H.M.R.C. guidance on the R.T.C. provides examples of disqualified advice.

Example 1

Trustees of an offshore trust obtain advice from an accountancy firm on how best to distribute funds to U.K. and non-U.K. beneficiaries. The firm specializes in giving this advice. After considering the trust and the beneficiaries' circumstances, the accountant advises the trustees on how to make distributions in a way that they minimize their tax position.

Some years later, H.M.R.C. challenges the trustees and the beneficiaries for not paying enough tax on the distributions and for failure to correct.

As the advice was given by an interested person (a firm of accountants) and concerned "avoidance arrangements," it is treated as disqualified advice and cannot be used as a reasonable excuse.

Example 2

The facts are the same as in Example 1, however, in this scenario, the trustees later undertook a secondary and independent review from a person with the appropriate expertise who was not involved in facilitating the original arrangements. Provided that the trustees followed the advice given and it took into account the trustees' and beneficiaries' circumstances, then it can be relied on as a reasonable excuse if the trustees fail to make a correction.

The trustees in Example 1 sought advice in good faith. However, the R.T.C. legislation clearly seeks to disregard advice given by professional advisors paid to do so, and an independent review from a peer, as in Example 2, is necessary to ensure the advice is not considered as disqualified advice.

HOW CAN CORRECTIONS BE MADE?

A correction can be made by refiling tax documents (e.g., a self-assessment tax return). Consideration should be given to using the Worldwide Disclosure Facility ("W.D.F.") or the Contractual Disclosure Facility ("C.D.F."). The latter should be used in cases where the noncompliance results from deliberate behavior.

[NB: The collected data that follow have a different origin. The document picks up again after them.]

-- ==== Sys2Proof/Machine/HostScript.lean ====
section
/-! DEFINITION. The script host: what a statement does (30_encoding.md R97), `cmd M` (R98), the
pseudo-instructions' expansions (R99), and the facade's byte operations as scripts (42_host_interface.md
R190). -/

namespace Sys2Proof.Machine

/-- A variable's value; every variable is 0 when a script starts (R97). -/
def getVar (h : HostState) (r : Var) : Word :=
  match cellGet h.vars r with
  | some v => v
  | none => 0

/-- Set a variable. A value of 0 is not listed. -/
def putVar (h : HostState) (r : Var) (v : Word) : HostState :=
  { h with vars := if v = 0 then cellDrop h.vars r else cellPut h.vars r v }

/-- The value of VAL (R97). -/
def evalVal (h : HostState) : Val → Word
  | .lit v => v
  | .var r => getVar h r

/-- The window offset of OFF (R97): `LIT +32 %r` at the moment the statement runs. -/
def evalOff (h : HostState) : Off → Word
  | .lit o => o
  | .plus o r => o + getVar h r

/-- Go on with the next statement. -/
def advance (h : HostState) : HostState := { h with pos := h.pos + 1 }

/-- Stop the script. -/
def stopWith (why : HostStop) (h : HostState) : HostState := { h with stop := some why }

/-- The index of the statement that defines a label. -/
def labelIndex (p : List Stmt) (l : Label) : Option Nat := p.findIdx? (fun t => t == .label l)

/-- A branch statement (R97). A taken branch to a label the script does not define has no meaning: a fault
(log 8). -/
def branch (taken : Bool) (l : Label) (s : State) : Host.Outcome State Fault Refusal :=
  if taken then
    match labelIndex s.host.script l with
    | some i => .next (s.setHost { s.host with pos := i })
    | none => .fault (.undefinedLabel l)
  else .next (s.setHost (advance s.host))

/-- The bus access of a script statement (R97): offset OFF is bus address `ENGINE_BASE + OFF`. -/
def scriptAccess (w : Width) (off : Word) (op : AccessOp) : Access :=
  ⟨Config.engineBase + off.toNat, w, op⟩

/-- What the host does with the answer to its access: a BusError stops the script (R97), a value goes to the
variable, and the script goes on. -/
def takeReply (dest : Option Var) (r : Reply) (h : HostState) : HostState :=
  match r, dest with
  | .busError, _ => stopWith .busError h
  | .data v, some x => advance (putVar h x v)
  | .data _, none => advance h
  | .written, _ => advance h

/-- A script statement that makes an access: one step of the host (20_memory.md R69). -/
def accessStmt (a : Access) (dest : Option Var) (s : State) : Host.Outcome State Fault Refusal :=
  match busAccess a s with
  | none => .refused (.outsideWindow a.addr)
  | some (r, t) =>
    let t := recordAccess .script a r t
    .next (t.setHost (takeReply dest r t.host))

/-- A written value truncated to the access's width (R97). -/
def truncateTo (w : Width) (v : Word) : Word :=
  match w with
  | .w8 => (v.setWidth 8).setWidth 32
  | .w16 => (v.setWidth 16).setWidth 32
  | .w32 => v

/-- One statement of the script (R97). -/
def runStmt (t : Stmt) (s : State) : Host.Outcome State Fault Refusal :=
  let h := s.host
  match t with
  | .wr w off v => accessStmt (scriptAccess w (evalOff h off) (.write (truncateTo w (evalVal h v)))) none s
  | .rd w off r => accessStmt (scriptAccess w (evalOff h off) .read) (some r) s
  | .set r v => .next (s.setHost (advance (putVar h r (evalVal h v))))
  | .add r v => .next (s.setHost (advance (putVar h r (getVar h r + evalVal h v))))
  | .bnz r m l => branch (getVar h r &&& evalVal h m != 0) l s
  | .bz r m l => branch (getVar h r &&& evalVal h m == 0) l s
  | .bne r v l => branch (getVar h r != evalVal h v) l s
  | .label _ => .next (s.setHost (advance h))
  | .halt => .next (s.setHost (stopWith .halted h))
  | .failKey => .next (s.setHost (stopWith .invalidKeyFormat h))

/-- The statement the script host runs next: none when it has stopped or its script has ended. -/
def nextStmt (h : HostState) : Option Stmt :=
  match h.stop with
  | some _ => none
  | none => h.script[h.pos]?

/-- The script host's turn. With no statement left it makes no further access (60_exceptions.md R218) and the
turn changes nothing (log 13). -/
def scriptTurn (s : State) : Host.Outcome State Fault Refusal :=
  match nextStmt s.host with
  | some t => runStmt t s
  | none => .next s

/-! Expansions (R98, R99). -/

/-- An offset `k` bytes further on. -/
def Off.shift (k : Nat) : Off → Off
  | .lit o => .lit (o + BitVec.ofNat 32 k)
  | .plus o r => .plus (o + BitVec.ofNat 32 k) r

/-- `cmd M` for a command: a write of its word to CMD (R98). -/
def cmdStmt (i : Instr) : Stmt := .wr .w32 (.lit 0x008) (.lit (encode i))

/-- The expansion of `wait` with a label of its own (R99). -/
def waitStmts (l : Label) : List Stmt := [.label l, .rd .w32 (.lit 0x00C) varS, .bnz varS (.lit 0x1) l]

/-- A hex string of `wrbuf` (R99): an even number of hex digits. -/
def hexStringOk (hex : List Char) : Bool := hex.length % 2 == 0 && hex.all (fun c => (hexVal c).isSome)

/-- The statements a script line stands for (R98, R99); none where the line is a syntax error. `fresh` numbers
the label that `wait` makes. -/
def expandLine (fresh : Nat) : Line → Option (List Stmt)
  | .stmt t => some [t]
  | .cmd m => (instrOfMnemonic m).map (fun i => [cmdStmt i])
  | .chachaEnc => some [cmdStmt .chachaXor]
  | .chachaDec => some [cmdStmt .chachaXor]
  | .magmaEnc => some [cmdStmt .magmaEnc]
  | .magmaDec => some [cmdStmt .magmaDec]
  | .wait => some (waitStmts (.fresh fresh))
  | .clrirq => some [.wr .w32 (.lit 0x014) (.lit 0x1)]
  | .wrbuf off hex =>
    if hexStringOk hex then
      some ((parseHex hex).mapIdx (fun k b => .wr .w8 (off.shift k) (.lit (b.setWidth 32))))
    else none
  | .rdbuf off n b => some ((List.range n).map (fun k => .rd .w8 (off.shift k) (b + k)))
  | .loadkeyChacha s => some (loadkeyChacha s)
  | .loadkeyMagma s => some (loadkeyMagma s)

/-- A script's statements; the line's number serves as its fresh label. -/
def expandFrom : Nat → List Line → Option (List Stmt)
  | _, [] => some []
  | n, l :: ls =>
    match expandLine n l, expandFrom (n + 1) ls with
    | some a, some b => some (a ++ b)
    | _, _ => none

/-- The statements of a script (R97 to R99); none where a line is a syntax error. -/
def expandScript (ls : List Line) : Option (List Stmt) := expandFrom 0 ls

/-- Give the host a script to run from its start, every variable 0 (R97). The record of accesses starts
anew. -/
def State.loadScript (s : State) (p : List Stmt) : State := s.setHost ⟨p, 0, [], none, []⟩

/-! The facade's byte operations (42_host_interface.md R190): the sequence the rule lists, with the write of
the data to IN, the check of DONE and ERR and the read-out of OUT as host statements (their form is log 27's). -/

/-- Write a byte sequence to IN. DESIGN CHOICE: R190 names no accesses for it; one 8-bit write per byte, from IN[0] up
(log 27). -/
def dataLines (d : List Byte) : List Line :=
  d.mapIdx (fun k b => .stmt (.wr .w8 (.lit (BitVec.ofNat 32 (inBase + k))) (.lit (b.setWidth 32))))

/-- Write LEN. -/
def lenLine (d : List Byte) : Line := .stmt (.wr .w32 (.lit 0x018) (.lit (BitVec.ofNat 32 d.length)))

/-- The variable that takes OUT_LEN in a read-out (log 27). -/
def varN : Var := 1

/-- The variable that counts the OUT bytes in a read-out; 0 when the script starts (R97). -/
def varI : Var := 2

/-- The variable that takes one OUT byte after another in a read-out (log 27). -/
def varB : Var := 3

/-- The label in front of a byte operation's first `halt`. -/
def labelEnd : Label := .user 0

/-- The label in front of the read of the next OUT byte. -/
def labelNext : Label := .user 1

/-- The end of a byte operation, after `wait` has left the final STATUS in `%s` (R190): with DONE clear or ERR set
no OUT byte is read; else OUT_LEN is read, and OUT byte by byte from 0 up to it. -/
def readOutStmts : List Stmt :=
  [.bz varS (.lit 0x2) labelEnd, .bnz varS (.lit 0x4) labelEnd,
    .rd .w32 (.lit 0x01C) varN, .bne varI (.var varN) labelNext,
    .label labelEnd, .halt,
    .label labelNext, .rd .w8 (.plus (BitVec.ofNat 32 outBase) varI) varB, .add varI (.lit 1),
    .bne varI (.var varN) labelNext, .halt]

/-- A byte operation after its key load (R190). -/
def byteOperation (command : String) (d : List Byte) : List Line :=
  dataLines d ++ [lenLine d, .cmd command, .wait] ++ readOutStmts.map .stmt

/-- ChaCha20 `encryptBytes` and `decryptBytes` (R190). -/
def chachaBytesScript (d : List Byte) (keyString : List Char) : List Line :=
  .loadkeyChacha keyString :: byteOperation "CHACHA_XOR" d

/-- Magma `encryptBytes` (R190). -/
def magmaEncryptScript (d : List Byte) (keyString : List Char) : List Line :=
  .loadkeyMagma keyString :: byteOperation "MAGMA_ENC" d

/-- Magma `decryptBytes` (R190). -/
def magmaDecryptScript (c : List Byte) (keyString : List Char) : List Line :=
  .loadkeyMagma keyString :: byteOperation "MAGMA_DEC" c

/-- The byte that a script's 8-bit read got, if the record is one. -/
def BusRecord.scriptByte (b : BusRecord) : Option Byte :=
  match b.master, b.access.width, b.access.op, b.reply with
  | .script, .w8, .read, .data v => some (v.setWidth 8)
  | _, _, _, _ => none

/-- The bytes that a script's 8-bit reads got, oldest first. A byte operation makes such reads of OUT alone. -/
def bytesReadByScript (h : HostState) : List Byte := (h.trace.filterMap BusRecord.scriptByte).reverse

/-- The result of a byte operation, from what its script has read (R187, R190): the KeyCodec's error; else, from the
final STATUS in `%s` with DONE set, the error in ERRCODE if ERR is set and the OUT bytes read if not. None while
the script runs, where a BusError stopped it, and where the STATUS that ended `wait` has DONE clear (log 27). -/
def facadeResult (s : State) : Option (Except ErrCode (List Byte)) :=
  match s.host.stop with
  | some .invalidKeyFormat => some (.error .invalidKeyFormat)
  | some .halted =>
    let status := getVar s.host varS
    if status.getLsbD 1 then
      if status.getLsbD 2 then (ErrCode.ofCode (status.extractLsb' 8 4)).map .error
      else some (.ok (bytesReadByScript s.host))
    else none
  | some .busError => none
  | none => none

end Sys2Proof.Machine
end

For taxpayers who are not confident that their offshore affairs are tax complaint, a review should be carried out to assess their tax position by someone whose advice will not be disqualified, and then a disclosure should be made, if appropriate.

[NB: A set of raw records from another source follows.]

-- ==== Sys2Proof/Machine/Step.lean ====
section
/-! DEFINITION. One step of the machine: one atomic step of one agent (20_memory.md R75). -/

namespace Sys2Proof.Machine

/-- The next agent's turn. -/
def step (s : State) : Host.Outcome State Fault Refusal := runTurn (nextTurn s) (popTurn s)

/-- The state in which the engine's next step completes the command word `w`, as if the host had just written
it to CMD (30_encoding.md R90, 60_exceptions.md R201), with the engine's turn next (log 12). -/
def State.withFetchWord (s : State) (nbits w : Nat) : State :=
  (accept (BitVec.ofNat 32 (w % 2 ^ nbits)) s).setTurns (.engine :: s.turns)

end Sys2Proof.Machine
end

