theorem performMagmaT_congr {s t : State} (h : SameOperandsAndResults s t) :
    SameOperandsAndResults (performMagmaT s) (performMagmaT t) := by
  refine ⟨h.cmd, ?_, h.len, ?_, h.ctr, h.key, h.nonce, ?_, ?_, ?_, ?_, ?_⟩
  · rw [performMagmaT_status, performMagmaT_status, h.status]
  · rw [performMagmaT_outLen, performMagmaT_outLen, h.outLen]
  · rw [performMagmaT_w, performMagmaT_w, h.w]
  · rw [performMagmaT_scr, performMagmaT_scr, h.scr]
  · rw [performMagmaT_blk, performMagmaT_blk, h.blk]
  · rw [performMagmaT_mem, performMagmaT_mem, h.mem]
  · rw [performMagmaT_draws, performMagmaT_draws, h.draws]

theorem performMagmaG_congr {s t : State} (h : SameOperandsAndResults s t) :
    SameOperandsAndResults (performMagmaG s) (performMagmaG t) := by
  refine ⟨h.cmd, ?_, h.len, ?_, h.ctr, h.key, h.nonce, ?_, ?_, ?_, ?_, ?_⟩
  · rw [performMagmaG_status, performMagmaG_status, h.status]
  · rw [performMagmaG_outLen, performMagmaG_outLen, h.outLen]
  · rw [performMagmaG_w, performMagmaG_w, h.w]
  · rw [performMagmaG_scr, performMagmaG_scr, h.scr]
  · rw [performMagmaG_blk, performMagmaG_blk, h.blk]
  · rw [performMagmaG_mem, performMagmaG_mem, h.mem]
  · rw [performMagmaG_draws, performMagmaG_draws, h.draws]

theorem performMagmaEncBlock_congr {s t : State} (h : SameOperandsAndResults s t) :
    SameOperandsAndResults (performMagmaEncBlock s) (performMagmaEncBlock t) := by
  refine ⟨h.cmd, ?_, h.len, ?_, h.ctr, h.key, h.nonce, ?_, ?_, ?_, ?_, ?_⟩
  · rw [performMagmaEncBlock_status, performMagmaEncBlock_status, h.status]
  · rw [performMagmaEncBlock_outLen, performMagmaEncBlock_outLen, h.outLen]
  · rw [performMagmaEncBlock_w, performMagmaEncBlock_w, h.w]
  · rw [performMagmaEncBlock_scr, performMagmaEncBlock_scr, h.scr]
  · rw [performMagmaEncBlock_blk, performMagmaEncBlock_blk, h.key, h.blk]
  · rw [performMagmaEncBlock_mem, performMagmaEncBlock_mem, h.mem]
  · rw [performMagmaEncBlock_draws, performMagmaEncBlock_draws, h.draws]

theorem performMagmaDecBlock_congr {s t : State} (h : SameOperandsAndResults s t) :
    SameOperandsAndResults (performMagmaDecBlock s) (performMagmaDecBlock t) := by
  refine ⟨h.cmd, ?_, h.len, ?_, h.ctr, h.key, h.nonce, ?_, ?_, ?_, ?_, ?_⟩
  · rw [performMagmaDecBlock_status, performMagmaDecBlock_status, h.status]
  · rw [performMagmaDecBlock_outLen, performMagmaDecBlock_outLen, h.outLen]
  · rw [performMagmaDecBlock_w, performMagmaDecBlock_w, h.w]
  · rw [performMagmaDecBlock_scr, performMagmaDecBlock_scr, h.scr]
  · rw [performMagmaDecBlock_blk, performMagmaDecBlock_blk, h.key, h.blk]
  · rw [performMagmaDecBlock_mem, performMagmaDecBlock_mem, h.mem]
  · rw [performMagmaDecBlock_draws, performMagmaDecBlock_draws, h.draws]

theorem performMagmaEnc_congr {s t : State} (h : SameOperandsAndResults s t) :
    SameOperandsAndResults (performMagmaEnc s) (performMagmaEnc t) := by
  have hr := readIn_congr h
  refine ⟨h.cmd, ?_, h.len, ?_, h.ctr, h.key, h.nonce, ?_, ?_, ?_, ?_, ?_⟩
  · rw [performMagmaEnc_status, performMagmaEnc_status, h.status]
  · rw [performMagmaEnc_outLen, performMagmaEnc_outLen, hr, h.key]
  · rw [performMagmaEnc_w, performMagmaEnc_w, h.w]
  · rw [performMagmaEnc_scr, performMagmaEnc_scr, h.scr]
  · rw [performMagmaEnc_blk, performMagmaEnc_blk, h.blk]
  · rw [performMagmaEnc_mem, performMagmaEnc_mem, hr, h.key, h.mem]
  · rw [performMagmaEnc_draws, performMagmaEnc_draws, h.draws, h.len]

theorem performMagmaDec_congr {s t : State} (h : SameOperandsAndResults s t) :
    SameOperandsAndResults (performMagmaDec s) (performMagmaDec t) := by
  have hr := readIn_congr h
  refine ⟨h.cmd, ?_, h.len, ?_, h.ctr, h.key, h.nonce, ?_, ?_, ?_, ?_, ?_⟩
  · rw [performMagmaDec_status, performMagmaDec_status, h.status]
  · rw [performMagmaDec_outLen, performMagmaDec_outLen, hr, h.key]
  · rw [performMagmaDec_w, performMagmaDec_w, h.w]
  · rw [performMagmaDec_scr, performMagmaDec_scr, h.scr]
  · rw [performMagmaDec_blk, performMagmaDec_blk, h.blk]
  · rw [performMagmaDec_mem, performMagmaDec_mem, hr, h.key, h.mem]
  · rw [performMagmaDec_draws, performMagmaDec_draws, h.draws, h.len]

theorem perform_congr {s t : State} (h : SameOperandsAndResults s t) (i : Instr) :
    SameOperandsAndResults (perform i s) (perform i t) := by
  cases i
  · exact performChachaQr_congr h
  · exact performChachaInit_congr h
  · exact performChachaBlock_congr h
  · exact performChachaXor_congr h
  · exact performMagmaT_congr h
  · exact performMagmaG_congr h
  · exact performMagmaEncBlock_congr h
  · exact performMagmaDecBlock_congr h
  · exact performMagmaEnc_congr h
  · exact performMagmaDec_congr h

end Sys2Proof.Machine
end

As stated above, it is important to take the initiative and file a disclosure, or notify H.M.R.C. of the intention to file, before September 30, 2018. If a tax enquiry is already underway, the disclosure must be made within 60 days. If using the W.D.F., the disclosure should be made within 90 days. If using the C.D.F., the disclosure should be made within 60 days (i.e., the Outline Disclosure deadline).

If there are concerns that H.M.R.C. could successfully dispute a historical tax position, it may be prudent to lodge a "protective" disclosure regarding the potential noncompliance.

WHAT IS THE STATUTE OF LIMITATIONS?

Under "normal" tax rules, H.M.R.C. has the following time limits to make an assessment:

  • Four years in circumstances of reasonable care
  • Six years in circumstances of careless behavior
  • 20 years in circumstances of deliberate behavior

For the purposes of R.T.C., however, the "normal" H.M.R.C. time limits have been extended retroactively by four years. This means that up until April 5, 2021, a person who has failed to correct can still be investigated by H.M.R.C. as follows:

  • For assessments not involving careless or deliberate behavior,
  • H.M.R.C. can still go back to 2013-14.
  • For assessments including careless behavior, H.M.R.C. can still go back
  • to 2011-12.
  • For assessments involving deliberate behavior, H.M.R.C. can still go back to 1997-98.

WHAT STEPS CAN TAXPAYERS TAKE?

Given the scale of R.T.C. penalties, doing nothing is no longer a viable option where a history of noncompliance exists. A number of options can be taken to regularize the taxpayer's position and avoid penalties, depending on the exact circumstances.

Counsel can assist in analyzing the taxpayer's position and recommend the most appropriate course of action, by taking the following steps:

  • Review the historic tax position.
  • Perform a tax health check.
  • Review any existing advice from previous advisors.
  • Where appropriate, assist in making a disclosure to H.M.R.C. or correcting offshore noncompliance.

The content of this article is intended to provide a general guide to the subject matter. Specialist advice should be sought about your specific circumstances.